Al: Now, pumpkin; before you drive your car, you need to be covered.
Kelly: Isn't that up to the guy, Dad?
Al: I'm talking about car insurance, you little...
Bud: Why don't you buy us a new car, Dad?
Al: Why didn't I think of that? New cars for everybody. What about you Peg; would you like a new BMW?
Peggy: I don't know. I've always seen myself in a Jaguar.
Al: Oh, if we could only find one that hungry.
Kelly: You registered our car as a farm vehicle?
Peggy: I'm not surprised. He registered the Dodge as a pull toy.
Al: And the next thing I register will be a handgun.
Al: Ah, children! What the hell, wolfen. Let me tell you something about sharing: don't do it. Nothing good ever comes of sharing. Your mother and I shared a bed and nothing good came out of it.
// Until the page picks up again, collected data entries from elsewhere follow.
/-- The start record and settings as the next start will find them (R485, R493): the failed starts before it, whether a
half was lost. A start cut short has left its mark or not, which the manual leaves open (a free value, row 3). -/
def State.startRecord (s : State) (cause : Nat) (phase : Phase) : Start :=
  let st := s.start
  let failed : Bool := if st.phase = .running then false else st.markSet || (!st.safe && Config.freeBool s.free)
  let run := if st.phase = .running then 0 else if failed then min 4 (st.failedRun + 1) else st.failedRun
  let wasWarm := if st.markSet then st.lastWarm else s.warmDue
  let warm := if st.phase = .running then 0
    else if failed then (if wasWarm then min 2 (st.failedWarm + 1) else 0) else st.failedWarm
  { State.reset.start with
    phase := phase, cause := cause, failedRun := run, failedWarm := warm, coldRequested := st.coldRequested,
    wasLost := st.singleHalf || decide (s.arr.west.half = .lost) || decide (s.arr.east.half = .lost), startedAt := s.now,
    lastWarm := st.lastWarm, flashSteward := st.flashSteward, flashSubsystem := st.flashSubsystem,
    stored := if s.sec.terminatePending then Stored.absent else st.stored }

/-- The test access port across a device reset: it is not part of the reset, but DIE_SELECT acts as BYPASS outside its
states (R318, R520). -/
def Jtag.afterReset (x : Jtag) (st : SecState) : Jtag :=
  if x.instr = 0x20 ∧ st ≠ .factory then { x with instr := 0xFF, path := false } else x

/-- Keep's state at a device reset: a start cut short before its command came has released its cores or not, which the manual
leaves open (a free value, row 3). -/
def State.cutShort (s : State) : Security :=
  if s.start.phase = .starting ∧ s.start.safe = false ∧ s.sec.codeLocked = false ∧ Config.freeBool (s.free + 1) = true then
    s.sec.release s.sec.firstSlot
  else s.sec

/-- A device reset (R484, R486, R490): messages still in the Belfry's window are logged; every register returns to its
reset value and a start follows. What is kept: the time base, the Belfry log, the power cap, fuses and flash, the
generations, and what the world outside holds. -/
def State.resetTo (s : State) (cause : Nat) (phase : Phase) : State :=
  let s := s.flushBelfry
  let z := State.reset
  { z with
    pending := s.pending, now := s.now, free := s.free + 2, bus := s.bus, hmem := s.hmem, hbad := s.hbad,
    start := s.startRecord cause phase,
    fuses := s.fuses,
    drm := { z.drm with tbPresent := s.drm.tbPresent, tbLost := s.drm.tbLost, tbSource := s.drm.tbSource },
    bel := { s.bel with waiting := [], sel := 0 },
    parts := allParts.foldl (fun t p => tset Part.init t p.val { Part.init with gen := (s.part p).gen }) [],
    slots := allSlots.foldl (fun t i => tset Slot.init t i { Slot.init with gen := (s.slot i).gen }) [],
    gal := { z.gal with nextId := s.gal.nextId },
    pwr := { z.pwr with cap := s.pwr.cap },
    led := if s.sec.terminatePending then z.led else s.led,
    sec := s.cutShort.terminate.reset,
    mgmt := { z.mgmt with addr := s.mgmt.addr, event := s.mgmt.event },
    bundles := (List.range 16).foldl (fun t b => tset Bundle.init t b (s.bundle b).carried) [],
    lans := allLans.foldl (fun t l => tset Lantern.init t l (s.lan l).carried) [],
    jtag := s.jtag.afterReset s.sec.terminate.atReset }

/-- A device reset of a device that has power (R484); while the package reset is asserted it waits for the release. -/
def State.deviceReset (s : State) (cause : Nat) : State :=
  match s.start.phase with
  | .off => s
  | .held => { s with start := { s.start with cause := cause } }
  | _ => s.resetTo cause .starting

/-! ### The kind of start (R485) -/

/-- The margin ledger has a valid commissioning record; record 0 is that record (R434). -/
def State.ledgerValid (s : State) (r : StartReport) : Bool := decide (s.led.st = 1) && !r.badLedger.contains 0

/-- The kind of the start in progress (Table 20-1). -/
def State.startKind (s : State) (r : StartReport) : StartKind :=
  if !s.ledgerValid r then .commissioning else if s.warmDue then .warm else .cold

/-! ### Keep's steps (R317, R464, R467, R468) -/

/-- The source by which the identity of a die is reported (Table 18-3): its half's, its Lantern's, or the Drum's. -/
def identitySource (d : Nat) : Nat := if d < 2 then srcHalf (halfOf d) else if d = 2 then 0x001 else srcLantern (d - 3)

/-- The hash that a Spire makes of its stacks' own identities: SHA-384 truncated to 64 bits (Table 13-6). -/
def stackHash (ids : List (List Byte)) : Dword := BitVec.ofNat 64 (ofLe ((List.range 8).map (Config.sha384 ids.flatten)))

/-- Those of some dies that R317 refuses: one that cannot be read, whose PKG_SERIAL is not the Drum's, that has a field in
uncorrectable error, or whose stacks are not its own; each by its source. -/
def State.identityFaults (s : State) (r : IdentityRead) (dies : List Nat) : List Nat :=
  let bad (d : Nat) : Bool :=
    (r.unread.map (·.val)).contains d || (r.spoiled.map (·.val)).contains d || (s.dieFuses d).serial != (s.dieFuses 2).serial ||
      (d == 0 && r.westStacks != s.fuses.stackIds.west) || (d == 1 && r.eastStacks != s.fuses.stackIds.east)
  (dies.filter bad).map identitySource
Peggy: Maybe that's because nothing good ever went into it.
Al: And you know what I'm going to do now?
Peggy: You're gonna give all the extra money to me?
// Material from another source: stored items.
/-- Acceptance (R246, R253, R254): a packet that passes every stage waits among the accepted ones, Keep's after stage 5 in
Keep's queue; the first stage that refuses is replied to with its status, the stage and the field in DETAIL0, and STALE_ROLE
is counted for the partition. The commands that name no slot must name the partition's current generation, and a slot
command the slot's (R228, R110, R247): any other generation is refused at stage 8 with STALE_ROLE, whose detail gives the
generation to use. An accepted OPLIST_RUN is numbered (R184), an accepted FAULT_INJECT stamped (R459). -/
def Obligations.AcceptanceStages : Prop :=
  (∀ (s : State) (a : Acc),
    (s.gate a = none → a.keep = true → s.accept a = { s with gal := { s.gal with keepQ := s.gal.keepQ ++ [a] } }) ∧
    (s.gate a = none → a.keep = false → s.gate2 a = none → s.gate3 a = none →
      let kept (u : State) (a : Acc) : State := { u with gal := { u.gal with accepted := u.gal.accepted ++ [a] } }
      let n := ((s.part a.part).runs + 1) % 2 ^ 32
      (a.opcode ≠ 0x0311 → a.opcode ≠ 0x0402 → a.opcode ≠ 0x0A30 → s.accept a = kept s a) ∧
      (a.opcode = 0x0A30 → s.accept a = kept s { a with mark := s.now }) ∧
      (a.opcode = 0x0402 → s.accept a = kept (s.modPart a.part fun x => { x with runs := n }) { a with mark := n }) ∧
      (a.opcode = 0x0311 → s.accept a = if bitOf (a.par 16 1) 0 = true
        then (kept s a).modSlot a.slotField fun x => { x with gen := nextGen x.gen } else kept s a)) ∧
    (∀ r, s.gate a = some r → r.status ≠ stStale →
      s.accept a = s.reply { a with keep := false } r.status (r.stage + r.off * 2 ^ 16) r.d1 0) ∧
    (∀ r, s.gate a = none → a.keep = false → s.gate2 a = some r → r.status = stStale →
      s.accept a = (s.modPart a.part fun x => { x with stale := satTo 0xFFFFFFFF (x.stale + 1) }).reply a stStale
        (r.stage + r.off * 2 ^ 16) r.d1 0) ∧
    (∀ r, s.gate a = none → a.keep = false → s.gate2 a = none → s.gate3 a = some r → r.status ≠ stStale →
      s.accept a = s.reply a r.status (r.stage + r.off * 2 ^ 16) r.d1 0)) ∧
  (∀ (s : State) (a : Acc) (r : CmdRow), cmdRow a.opcode = some r → r.security.contains s.sec.st.code = true →
    r.power.contains s.powerSeen = true → (s.start.safe = false ∨ a.opcode ≠ 0x0110) →
    (a.isSlot = false → a.genField ≠ (s.part a.part).gen.toNat →
      s.gate2 a = some ⟨stStale, 8, 12, (s.part a.part).gen.toNat + 2 ^ 16⟩) ∧
    (a.isSlot = true → (s.slot a.slotField).owner = some a.part → (s.slot a.slotField).st ≠ .free →
      a.genField ≠ (s.slot a.slotField).gen.toNat →
      s.gate2 a = some ⟨stStale, 8, 12, (s.slot a.slotField).gen.toNat⟩) ∧
    (∀ g : Hword, nextGen g ≠ 0 ∧ (g ≠ 0xFFFF → nextGen g = g + 1) ∧ nextGen 0xFFFF = 1))


/-! ### Memory commands and BAR2 (chapters 6, 10, 12) -/

/-- The placement of a MEM_ALLOC decides each frame's half (R147, Table 6-2): LOCAL_W west, LOCAL_E east, MAPPED by the
frame's bit of the map, INTERLEAVED by the parity of the frame's number; in single-half operation INTERLEAVED places every
frame in the half that is left (R502). -/
def Obligations.PlacementDecidesHalf : Prop :=
  ∀ (s : State) (a : Acc) (i : Nat),
    (a.par 32 1 = 1 → s.homeOf a i = .west) ∧ (a.par 32 1 = 2 → s.homeOf a i = .east) ∧
    (a.par 32 1 = 3 → s.homeOf a i = if bitOf (le a.ext (i / 8) 1) (i % 8) then .east else .west) ∧
    (a.par 32 1 = 0 → s.start.singleHalf = false →
      s.homeOf a i = if (a.par 16 8 / 2 ^ 21 + i) % 2 = 0 then .west else .east) ∧
    (a.par 32 1 = 0 → s.start.singleHalf = true → s.halfUp .west = true → s.homeOf a i = .west) ∧
    (a.par 32 1 = 0 → s.start.singleHalf = true → s.halfUp .west = false → s.homeOf a i = .east)

/-- MEM_ALLOC, MEM_FREE, MEM_COPY and MEM_FILL with their halves in service (R147, R167, R264-R266): the frames are mapped,
or unmapped to be zeroed, the bytes are copied or filled, and the reply is OK; a MEM_FREE with earlier runs of its partition
still to complete waits for them; a copy of poisoned words writes their poison and is OK_DEGRADED; a range that is not all
mapped is NOT_PERMITTED. -/
def Obligations.MemoryCommands : Prop :=
  ∀ (t id : Nat) (s u : State) (a : Acc),
    (s.Ready t id 0x0201 a u → u.arr.west.half = .inService → u.arr.east.half = .inService →
      u.freeNow (u.allocShare a).1 (u.allocShare a).2 = true →
      exec (.memAlloc t id) s = .next ((u.mapFrames a.part (a.par 16 8 / 2 ^ 21)
        ((List.range ((u.allocShare a).1 + (u.allocShare a).2)).map fun i => u.homeOf a i)).reply a stOK
        (u.allocShare a).1 (u.allocShare a).2 0)) ∧
    (s.Ready t id 0x0202 a u → u.arr.west.half = .inService → u.arr.east.half = .inService →
      u.mappedRange a.part (a.par 16 8) (a.par 24 8) = true →
      ((∀ r ∈ u.activeRuns a.part, a.id ≤ r) → exec (.memFree t id) s =
        .next ((u.unmapFrames a.part (a.par 16 8 / 2 ^ 21) (a.par 24 8 / 2 ^ 21)).reply a stOK (a.par 24 8 / 2 ^ 21) 0 0)) ∧
      ((∃ r ∈ u.activeRuns a.part, r < a.id) → exec (.memFree t id) s =
        .next { u with gal := { u.gal with
          waiters := u.gal.waiters ++ [⟨a, .memFree ((u.activeRuns a.part).filter (· < a.id))⟩] } })) ∧
    (s.Taken t id 0x0210 a u → a.par 40 1 = 0 → a.par 41 1 = 0 → u.arr.west.half = .inService →
      u.arr.east.half = .inService → u.mappedRange a.part (a.par 16 8) (a.par 32 8) = true →
      u.mappedRange a.part (a.par 24 8) (a.par 32 8) = true →
      let v := u.settlePart a.part (a.par 16 8) (a.par 32 8)
      let bad := v.partPoison a.part (a.par 16 8) (a.par 32 8)
      let w := (v.partWrite a.part (a.par 24 8) (v.partRead a.part (a.par 16 8) (a.par 32 8))).poisonAt a.part (a.par 24 8) bad
      exec (.memCopy t id) s = .next (if bad = [] then w.reply a stOK 0 0 0
        else w.reply a stDegraded (satTo 0xFFFFFFFF bad.length) 0 0)) ∧
    (s.Taken t id 0x0220 a u →
      let bytes := (List.replicate (a.par 32 8 / 8) (leBytes 8 (a.par 48 8))).flatten
      (a.par 41 1 = 1 → exec (.memFill t id) s = .next ((u.dma a (a.par 24 8) bytes).reply a stOK 0 0 0)) ∧
      (a.par 41 1 = 0 → u.mappedRange a.part (a.par 24 8) (a.par 32 8) = true → u.arr.west.half = .inService →
        u.arr.east.half = .inService →
        exec (.memFill t id) s = .next ((u.partWrite a.part (a.par 24 8) bytes).reply a stOK 0 0 0)) ∧
      (a.par 41 1 = 0 → u.mappedRange a.part (a.par 24 8) (a.par 32 8) = false →
        exec (.memFill t id) s = .next (u.reply a stNotPermitted 0 0 0)))

/-- BAR2_READ and BAR2_WRITE (R226, R227, R232) through an aperture that is served, with nothing held before them and both
halves in service: mapped bytes are decoded, read and answered, poisoned when a word of them is, or written; an access with
an unmapped byte is answered with Unsupported Request, or dropped, and counted against the partition. FRAME_ZEROING_DONE and
GOARD_BURST (R167, R232): with the half up and out of self-refresh its released frames become free, zeroed; more than 65,536
events of a kind in a second make the port report a burst, once a minute at most. -/
def Obligations.ApertureAndZeroing : Prop :=
  (∀ (t off : Nat) (p : Fin 4) (s : State),
    let served (s : State) : Prop := s.pagesOpen p = true ∧ (∀ x ∈ s.barHeld, x.port ≠ p) ∧
      s.arr.west.half = .inService ∧ s.arr.east.half = .inService
    (∀ (n : Nat) (ups : List Upset), 0 < n → off + n ≤ 2 ^ 36 → served ((s.atTime t).strike ups) →
      let u := (s.atTime t).strike ups
      let x := u.barAddr p off
      let v := u.settlePart p x n
      (u.mappedRange p x n = true → exec (.bar2Read t p off n ups) s = .next { v with
        bus := ⟨BitVec.ofNat 32 (ofLe ((v.partRead p x n).take 4)), v.partRead p x n, false,
          !(v.partPoison p x n).isEmpty, false⟩ }) ∧
      (u.mappedRange p x n = false → exec (.bar2Read t p off n ups) s =
        .next { u.goard p true with bus := ⟨0, [], true, false, false⟩ })) ∧
    (∀ bs : List Byte, bs ≠ [] → off + bs.length ≤ 2 ^ 36 → served s →
      (s.mappedRange p (s.barAddr p off) bs.length = true →
        exec (.bar2Write t p off bs) s = .next ((s.atTime t).partWrite p (s.barAddr p off) bs)) ∧
      (s.mappedRange p (s.barAddr p off) bs.length = false →
        exec (.bar2Write t p off bs) s = .next ((s.atTime t).goard p true)))) ∧
  (∀ (t : Nat) (s : State),
    (∀ h : Half, s.halfUp h = true → (s.hbm.get h).selfRefresh = false →
      (((s.atTime t).zeroDone h).settleMem.noneZeroing = false →
        exec (.frameZeroingDone t h) s = .next ((s.atTime t).zeroDone h).settleMem) ∧
      (s.gal.waiters = [] → exec (.frameZeroingDone t h) s = .next ((s.atTime t).zeroDone h))) ∧
    (∀ h : Half, (∀ e ∈ ((s.zeroDone h).hbm.get h).use, e.2.zeroes = false)) ∧
    (∀ (p : Fin 4) (un : Bool), (s.part p).rateWindow = max s.now t / 10 ^ 9 →
      65536 < (if un then (s.part p).rateUnmapped else (s.part p).rateDropped) →
      (∀ l, (s.part p).lastBurst = some l → l + 60 * 10 ^ 9 ≤ max s.now t) →
      exec (.goardBurst t p un) s = .next (((s.atTime t).modPart p fun x => { x with lastBurst := some (max s.now t) }).report
        (0x010 + p.val) .contained 2 (if un then 1 else 0))))

/-! ### Sequences and programs (chapters 4, 5, 12) -/

/-- SEQ_OPEN with its pages free opens the slot (R268): the one named, or the lowest FREE one, takes the packet's parameters,
the next generation and zeroed pages, and the reply gives slot, generation, pages and DRAFT_LEN. SEQ_RESTORE of a good image
does so with the image's parameters, tokens and KV (R140, R269). -/
def Obligations.SlotsOpen : Prop :=
  ∀ (t id i : Nat) (s u : State) (a : Acc),
    (s.Ready t id 0x0301 a u → u.freeSlot a.slotField = some i →
      u.arr.west.half = .inService → u.arr.east.half = .inService →
      let need := u.kvNeed a.newSlot.target a.newSlot.drafter a.newSlot.maxPos a.newSlot.tentPos
      u.freeNow need.1 need.2 = true →
      let v := u.modSlot i fun x => { a.newSlot with
        owner := some a.part, st := .opened, gen := nextGen (u.slot i).gen, commits := x.commits, frames := ⟨[], []⟩,
        steps := [], report := none }
      exec (.seqOpen t id) s = .next (((v.takeKv i .west need.1).takeKv i .east need.2).reply a stOK
        (i + (nextGen (u.slot i).gen).toNat * 2 ^ 16) (need.1 + need.2) a.newSlot.draftLen)) ∧
    (s.Ready t id 0x0321 a u → u.arr.west.half = .inService → u.arr.east.half = .inService →
      u.mem.upset = [] →
      let src := a.par 56 8
      let h := u.partRead a.part src 256
      let n := le h 68 8
      let body := u.partRead a.part (src + 256) n
      let y := imageSlot h
      let x : Slot := { y with
        list := a.par 16 1, rowmap := a.par 32 8, scratch := a.par 40 8, scratchLen := a.par 48 4, genDefault := a.par 52 1,
        tokens := (List.range (y.commit - y.histStart)).foldl
          (fun m j => tset 0 m (y.histStart + j) (le body (4 * j) 4)) ([] : Tbl Nat) }
      let need := u.kvNeed x.target x.drafter x.maxPos x.tentPos
      u.mappedRange a.part src 256 = true → headerOk h = true → u.mappedRange a.part src (256 + n) = true →
      u.partPoison a.part src 256 = [] → u.partPoison a.part src (256 + n) = [] → le h 76 8 = (crc64 0 body).toNat →
      y.draftMax ≠ 0 ∨ a.par 40 8 = 0 ∧ a.par 48 4 = 0 → u.mayTake a.part need.1 need.2 = true → u.freeNow need.1 need.2 = true →
      u.freeSlot a.slotField = some i →
      let v := u.openSlot a i x
      exec (.seqRestore t id) s = .next (if (v.slot i).st = .opened
        then v.loadParts i ((v.slot i).imageParts (v.slot i).target 0 (v.slot i).kvLen ++
          (v.slot i).imageParts (v.slot i).drafter (v.slot i).target.layers (v.slot i).dkv)
          (body.drop (4 * (y.commit - y.histStart)))
        else v))

/-- SEQ_STEP queues its step, in order of acceptance, and wakes the device from P1 (R271, R260); SEQ_CANCEL ends what was accepted before it and
replies with the commit pointer, the generation and whether a commit came between (R134, R273); SEQ_CLOSE does so and frees
the slot (R270), and what was accepted on it and has not acted yet finds no sequence there (R248; the replies are the model's
choice: notes/assumptions, row 81); SEQ_SAVE writes the slot's image and leaves the slot as it is (R137, R274). -/
def Obligations.SequenceCommands : Prop :=
  ∀ (t id : Nat) (s u : State) (a : Acc),
    let i := a.slotField
    (s.Taken t id 0x0310 a u → (u.slot i).st = .opened ∨ (u.slot i).st = .stepping →
      exec (.seqStep t id) s = .next (u.wake.modSlot i fun x => { x with
        st := .stepping, steps := insertById (·.acc.id) (a.step (u.slot i)) x.steps })) ∧
    (s.Taken t id 0x0311 a u → a.closed = false → (u.slot i).owner = some a.part → (u.slot i).st ≠ .free →
      let v := u.cancelWork i fun k => decide (k < a.id)
      exec (.seqCancel t id) s = .next (v.1.reply a stOK (v.1.slot i).commit
        ((v.1.slot i).gen.toNat + 2 ^ 16 * (if a.mark < (v.1.slot i).commits then 1 else 0)) v.2)) ∧
    (s.Taken t id 0x0302 a u → a.closed = false → (u.slot i).owner = some a.part → (u.slot i).st ≠ .free →
      let v := u.cancelWork i fun _ => true
      exec (.seqClose t id) s = .next ((v.1.freeSlotOf a.part i).reply a stOK (v.1.slot i).commit v.2 0)) ∧
    (∀ (p : Fin 4) (j : Nat), twf Slot.init s.slots = true →
      (s.freeSlotOf p j).slot j = { Slot.init with gen := (s.slot j).gen, commits := (s.slot j).commits } ∧
      (∀ k, k ≠ j → (s.freeSlotOf p j).slot k = s.slot k) ∧
      (∀ b ∈ (s.freeSlotOf p j).gal.accepted, b.part = p → b.slotField = j → b.isSlot = true → b.closed = true) ∧
      (∀ b ∈ s.gal.accepted, b.part ≠ p ∨ b.slotField ≠ j ∨ b.isSlot = false → b ∈ (s.freeSlotOf p j).gal.accepted)) ∧
    (a.closed = true →
      (s.Taken t id 0x0311 a u → exec (.seqCancel t id) s = .next (u.reply a stOK 0 0 0)) ∧
      (s.Taken t id 0x0302 a u → exec (.seqClose t id) s = .next (u.reply a stOK 0 0 0)) ∧
      (s.Taken t id 0x0320 a u → exec (.seqSave t id) s = .next (u.reply a stBusy 0 0 0))) ∧
    (s.Taken t id 0x0320 a u → a.closed = false → (u.slot i).owner = some a.part → (u.slot i).st = .opened →
      u.mem.upset = [] → u.arr.west.half = .inService → u.arr.east.half = .inService →
      let sl := u.slot i
      let parts := sl.imageParts sl.target 0 sl.kvLen ++ sl.imageParts sl.drafter sl.target.layers sl.dkv
      let n := 256 + sl.bodyBytes
      let from_ := histFrom sl.commit sl.kvLen sl.dkv
      let body := ((List.range (sl.commit - from_)).flatMap fun j => leBytes 4 (tget 0 sl.tokens (from_ + j))) ++
        parts.flatMap fun x => u.kvRead i x.1 x.2.1 x.2.2
      n ≤ a.par 24 8 → u.mappedRange a.part (a.par 16 8) n = true →
      (∀ x ∈ parts, u.kvPoison i x.1 x.2.1 x.2.2 = false) →
      exec (.seqSave t id) s = .next ((u.partWrite a.part (a.par 16 8)
        (sl.imageHeader body.length (crc64 0 body) ++ body)).reply a stOK (n % 2 ^ 32) (n / 2 ^ 32) 0))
Al: Yes, to buy groceries.
Peggy: What's groceries?
Al: The stuff you have to wade through to get to the TV Guide. And I'd better be able to eat everything in that bag, Peg. Just food. Just beef. Just do it.
[Al is eating the roasted chicken from the new car]
Peggy: Al, correct me if I'm wrong, bud didn't the kids car insurance policy say, "no chicken, no check?"
Al: You hate to see me eat, don't ya, Peg? Well, it's too late. It's in and it's staying in.
Peggy: Yeah, I've heard that one before.
Kelly: [to Neuter] So, that Island that you own... is it near the beach?
Al: Jefferson, tell them what they can get for $800.
Jefferson: Well, for $800 you can get a nice car.
Kelly: Really, Mr. D'Arcy? You know where we can get a car for $800?
Marcy: At the auto auction where they sell cars they've confiscated from criminals and drug dealers. Of course, the cars have some minor problems like bullet holes in the trunk; but you don't seem to mind riding in the Dodge.
Al: There's no bullet holes in my car, but that could change if I could persuade you to get into the trunk.
[Bud and Kelly are double dating at the drive-in]
Sonya: American movies are so rich and confusing. So much texture and subplot.
Bud: Well, the thing to remember is that Elmer is mad at Bugs because he tied his gun barrel into a bow.
Kelly: Exchange student, huh? What did we send her country; a head of lettuce and some sand?
[Al and the kids have returned from the auto auction]
Peggy: Did you buy the kids a car, Al?
Kelly: [off screen] DON'T TOUCH MY CAR! I DON'T KNOW WHERE YOUR HANDS HAVE BEEN!
Bud: [off screen] IN THAT CASE YOU SHOULDN'T BE SITTING IN IT!
Al: Yes, I did. And, as you can see, all of my worries about them fighting were unfounded.
[Looks out the window where Kelly has Bud in a headlock beating him on the head]
Al: On the upside, however, I did get them to knock off $100. Why pay for seat belts if you don't have brakes?
[Al has an instant Polarid camera taking photos of Peggy just off-screen]
Al: That's right, Peg. God, they look so firm. Hold 'em up for me, baby.
[Al takes a photo]
Al: Now, let's see that pretty rump. Beautiful!
[Al takes another photo of Peggy... holding a rump of ham]
Peggy: Al, my fingers have blisters all over them from carrying all that food to the checkout counter.
Al: Peg, if you'd bothered to go food shopping there once in a while, you'd notice that's what all those carts in front of the store are for.
Peggy: I though that was parking for the homeless.
Bud: Hey, Kel. Guess what; I've got a date tonight with a foreign exchange student who's so easy she makes you look like a calculus problem.
Al: [Al is explaining the auto insurance policy to Kelly] One: you can't drive on paved roads. Two: cars have the right of way. And because you have to always be on official farm business...
[pulls out a live chicken]
Al: This must always be in your car, hence the South Forty motto "No Chicken, No Check".
Bud: [comes through the front door] Hey, Kel.
[looks at Al]
Bud: South Forty Insurance, Dad?
Al: It's a damn fine company, "The Farmer's Best Friend" next to a sheep and a tall wheat field.